Pero la ornitología es complicada y la promoción de la democracia parece mucho más sencilla. A fin de cuentas, ¿no todos los pueblos quieren estar bien gobernados y que se les consulte sobre los asuntos que les afectan? ¿Acaso no anhelan seguridad y un trato justo? ¿No quieren escapar a la humillación de la pobreza? Pues bien, la democracia liberal es la mejor forma de lograr todo eso. Ciertamente, esa es la visión de los Estados Unidos, compartida por muchas personas que viven en países no democráticos. Pero eso no significa que entiendan las implicaciones de la democratización ni que acepten el individualismo social y cultural que de manera inevitable trae consigo. Ningún pueblo se ha vuelto tan libertario como el estadounidense. Valora bienes que el individualismo destruye, como la deferencia a la tradición, el compromiso con un lugar, el respeto a los mayores, las obligaciones con la familia y el clan, la devoción por la piedad y la virtud. Si ellos y nosotros creemos que se puede tener todo a la vez, entonces, ellos y nosotros estamos muy equivocados. Estas son las rocas sobre las cuales, una y otra vez, se estrella la esperanza de una democracia.

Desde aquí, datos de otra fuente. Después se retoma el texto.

/-! ## The words of a decoded transaction -/

/-- Every CTL is given back, with the WDATA that its kind of access keeps (R100, R101, R110). -/
theorem encode_decodeBus (ctl : BitVec 8) (wdata : Word) : wellFormed (decodeBus ctl wdata) = true ∧
    encode (decodeBus ctl wdata) = .bus 4 ctl (if ctl.toNat < 128 then 0 else wdata) := by
  have hzero : ∀ ctl : BitVec 8,
      wellFormed (decodeBus ctl 0) = true ∧ encode (decodeBus ctl 0) = .bus 4 ctl 0 := by decide
  obtain ⟨hwf, henc⟩ := hzero ctl
  rw [decodeBus_withValue, wellFormed_withValue, encode_withValue, henc]
  exact ⟨hwf, rfl⟩

/-- Every bit of a step selector is given back (R109). -/
theorem encode_decodeStep : ∀ x : BitVec 8, wellFormed (decodeStep x) = true ∧ encode (decodeStep x) = .step x := by
  decide

/-- Settles O2, format by format. -/
theorem encodeOfDecodeIsTheWord : Obligations.EncodeOfDecodeIsTheWord :=
  ⟨encode_decodeBus, encode_decodeCmd, encode_decodeStep⟩

/-! ## The BUS rows -/

/-- The patterns of two different rows differ in a bit that both fix (R101). -/
theorem busRows_eq_of_agree : ∀ row ∈ busRows, ∀ row' ∈ busRows,
    row.pattern &&& row'.mask = row'.pattern &&& row.mask → row'.mask = row.mask ∧ row'.pattern = row.pattern := by
  decide

/-- A CTL matches at most one row (R101). -/
theorem busRows_match_unique {ctl : BitVec 8} {row row' : BusRow} (hrow : row ∈ busRows) (hrow' : row' ∈ busRows)
    (h : ctl &&& row.mask = row.pattern) (h' : ctl &&& row'.mask = row'.pattern) :
    row'.mask = row.mask ∧ row'.pattern = row.pattern := by
  refine busRows_eq_of_agree row hrow row' hrow' ?_
  rw [← h, ← h', BitVec.and_assoc, BitVec.and_assoc, BitVec.and_comm row.mask]

/-- A row that holds of a write holds of it with every other value. -/
theorem busRows_holds_withValue {row : BusRow} (hrow : row ∈ busRows) {ctl : BitVec 8} {i : Instr} (v : Word)
    (h : row.holds ctl 0 i = true) : row.holds ctl v (withValue v i) = true := by
  -- In each row, `h` is about the row's own constructor, where it fixes the operands, or is false.
  fin_cases hrow <;> dsimp only at h ⊢ <;> split at h
  all_goals simp_all [withValue]

/-- Every CTL matches a row, and the decoder's instruction is that row's (R101). -/
theorem busRows_match_exists (ctl : BitVec 8) (wdata : Word) : ∃ row ∈ busRows,
    ctl &&& row.mask = row.pattern ∧ row.holds ctl wdata (decodeBus ctl wdata) = true := by
  have hzero : ∀ ctl : BitVec 8, ∃ row ∈ busRows,
      ctl &&& row.mask = row.pattern ∧ row.holds ctl 0 (decodeBus ctl 0) = true := by decide
  obtain ⟨row, hrow, hmatch, hholds⟩ := hzero ctl
  rw [decodeBus_withValue]
  exact ⟨row, hrow, hmatch, busRows_holds_withValue hrow wdata hholds⟩

/-- Settles O3: the row that matches, which is the only one. -/
theorem everyCtlNamesExactlyOneRow : Obligations.EveryCtlNamesExactlyOneRow := by
  intro ctl wdata
  obtain ⟨row, hrow, hmatch, hholds⟩ := busRows_match_exists ctl wdata
  exact ⟨row, hrow, hmatch, hholds, fun row' hrow' hmatch' => busRows_match_unique hrow hrow' hmatch hmatch'⟩

end Sys2Proof.Machine
end

section
/-! The register map as the host sees it (20_memory.md R71, 40_host_access.md R130 to R154): the transaction of each
address, what a read of it answers, and what a write to it stores. -/

namespace Sys2Proof.Machine

open Sys2Proof.Claims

La cierto es que, durante el lapso de nuestra vida o la de nuestros hijos y nietos, miles de millones de personas en el mundo jamás vivirán en una democracia. Eso no se debe solo a la cultura y a las costumbres establecidas. Hay que sumar divisiones étnicas, sectarismo religioso, analfabetismo, inequidad económica, fronteras nacionales absurdas, impuestas por las potencias coloniales... la lista es larga. Sin Estado de derecho y una Constitución que se respete, sin burocracias profesionales que traten a los ciudadanos imparcialmente, sin la subordinación de los militares al poder civil, sin órganos reguladores para asegurar la transparencia en las transacciones económicas, sin normas sociales que alienten el compromiso cívico y el cumplimiento de la ley: sin todo esto es imposible una democracia liberal moderna. De modo que, cuando pensamos en las no democracias de hoy, la única pregunta posible sería: ¿cuál es el Plan B?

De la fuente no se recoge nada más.